--- Information shown Enclosed Below ---

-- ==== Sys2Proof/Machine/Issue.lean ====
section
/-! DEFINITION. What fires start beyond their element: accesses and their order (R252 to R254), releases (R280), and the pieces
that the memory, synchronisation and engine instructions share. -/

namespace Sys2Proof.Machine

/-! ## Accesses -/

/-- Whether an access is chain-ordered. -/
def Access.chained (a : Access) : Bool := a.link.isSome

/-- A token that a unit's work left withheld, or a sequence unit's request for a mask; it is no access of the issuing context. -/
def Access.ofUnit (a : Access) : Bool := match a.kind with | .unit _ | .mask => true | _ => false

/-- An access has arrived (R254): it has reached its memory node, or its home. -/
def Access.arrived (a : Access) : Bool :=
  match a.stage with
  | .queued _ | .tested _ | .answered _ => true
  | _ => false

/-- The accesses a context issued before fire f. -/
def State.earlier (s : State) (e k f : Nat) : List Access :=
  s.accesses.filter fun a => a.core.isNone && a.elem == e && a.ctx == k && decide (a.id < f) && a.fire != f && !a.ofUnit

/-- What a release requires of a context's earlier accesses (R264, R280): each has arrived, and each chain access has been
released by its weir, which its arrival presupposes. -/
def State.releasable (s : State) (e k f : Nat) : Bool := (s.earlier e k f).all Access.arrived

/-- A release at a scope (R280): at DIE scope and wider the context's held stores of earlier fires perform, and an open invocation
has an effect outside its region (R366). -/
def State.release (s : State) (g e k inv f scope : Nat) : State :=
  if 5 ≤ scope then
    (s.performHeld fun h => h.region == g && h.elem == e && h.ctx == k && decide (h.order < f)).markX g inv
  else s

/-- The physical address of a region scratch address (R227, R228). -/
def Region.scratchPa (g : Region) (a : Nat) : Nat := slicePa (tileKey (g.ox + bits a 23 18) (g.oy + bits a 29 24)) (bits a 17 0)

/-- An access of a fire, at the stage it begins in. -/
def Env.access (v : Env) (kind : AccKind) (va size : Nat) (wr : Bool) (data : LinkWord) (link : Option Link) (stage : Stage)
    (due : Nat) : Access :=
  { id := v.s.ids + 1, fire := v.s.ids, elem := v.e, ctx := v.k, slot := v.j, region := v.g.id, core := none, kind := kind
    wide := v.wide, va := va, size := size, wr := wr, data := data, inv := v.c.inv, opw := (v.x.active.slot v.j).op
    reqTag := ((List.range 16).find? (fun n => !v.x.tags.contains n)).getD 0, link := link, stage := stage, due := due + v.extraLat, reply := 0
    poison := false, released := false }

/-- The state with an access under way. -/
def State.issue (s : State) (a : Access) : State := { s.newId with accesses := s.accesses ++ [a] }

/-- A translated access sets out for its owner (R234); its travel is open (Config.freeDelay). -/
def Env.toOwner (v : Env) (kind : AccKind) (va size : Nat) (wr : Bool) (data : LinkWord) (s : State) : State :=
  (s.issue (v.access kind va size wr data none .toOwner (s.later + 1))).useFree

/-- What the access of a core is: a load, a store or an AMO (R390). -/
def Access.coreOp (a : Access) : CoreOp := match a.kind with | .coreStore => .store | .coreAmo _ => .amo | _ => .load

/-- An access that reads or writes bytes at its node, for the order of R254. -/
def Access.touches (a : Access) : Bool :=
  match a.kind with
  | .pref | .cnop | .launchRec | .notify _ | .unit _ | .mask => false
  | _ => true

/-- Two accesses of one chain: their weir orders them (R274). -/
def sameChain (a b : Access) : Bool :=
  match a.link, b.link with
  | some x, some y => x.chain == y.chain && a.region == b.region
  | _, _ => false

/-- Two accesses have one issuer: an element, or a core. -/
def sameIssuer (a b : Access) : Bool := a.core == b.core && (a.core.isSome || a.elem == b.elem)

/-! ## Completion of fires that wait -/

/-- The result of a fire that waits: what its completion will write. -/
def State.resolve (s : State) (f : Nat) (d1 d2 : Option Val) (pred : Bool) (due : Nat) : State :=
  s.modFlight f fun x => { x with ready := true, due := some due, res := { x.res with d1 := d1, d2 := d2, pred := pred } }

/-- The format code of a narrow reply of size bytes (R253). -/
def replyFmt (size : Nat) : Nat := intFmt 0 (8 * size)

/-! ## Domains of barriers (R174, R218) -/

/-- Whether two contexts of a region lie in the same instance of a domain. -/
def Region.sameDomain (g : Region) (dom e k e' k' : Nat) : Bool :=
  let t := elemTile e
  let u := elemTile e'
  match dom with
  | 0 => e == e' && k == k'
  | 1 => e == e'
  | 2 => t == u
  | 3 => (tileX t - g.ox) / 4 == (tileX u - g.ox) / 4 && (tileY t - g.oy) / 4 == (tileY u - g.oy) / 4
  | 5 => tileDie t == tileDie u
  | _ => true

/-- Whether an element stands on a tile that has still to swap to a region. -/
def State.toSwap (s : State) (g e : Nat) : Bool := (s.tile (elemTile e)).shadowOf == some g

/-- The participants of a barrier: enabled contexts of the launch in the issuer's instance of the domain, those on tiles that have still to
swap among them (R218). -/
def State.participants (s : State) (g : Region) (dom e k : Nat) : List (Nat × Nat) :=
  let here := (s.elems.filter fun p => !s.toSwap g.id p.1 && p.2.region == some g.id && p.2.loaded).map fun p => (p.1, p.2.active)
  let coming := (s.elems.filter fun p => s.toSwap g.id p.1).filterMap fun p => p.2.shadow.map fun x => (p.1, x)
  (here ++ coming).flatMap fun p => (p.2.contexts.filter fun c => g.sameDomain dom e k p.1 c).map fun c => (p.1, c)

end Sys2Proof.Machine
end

--- End of Enclosed Information shown ---

Please copy, word for word, every line from the first line of the records through the line containing "def Access.chained (a", with both of those lines included and nothing else.

◆ Answer ◆
-- ==== Sys2Proof/Machine/Issue.lean ====
section
/-! DEFINITION. What fires start beyond their element: accesses and their order (R252 to R254), releases (R280), and the pieces
that the memory, synchronisation and engine instructions share. -/

namespace Sys2Proof.Machine

/-! ## Accesses -/

/-- Whether an access is chain-ordered. -/
def Access.chained (a : Access) : Bool := a.link.isSome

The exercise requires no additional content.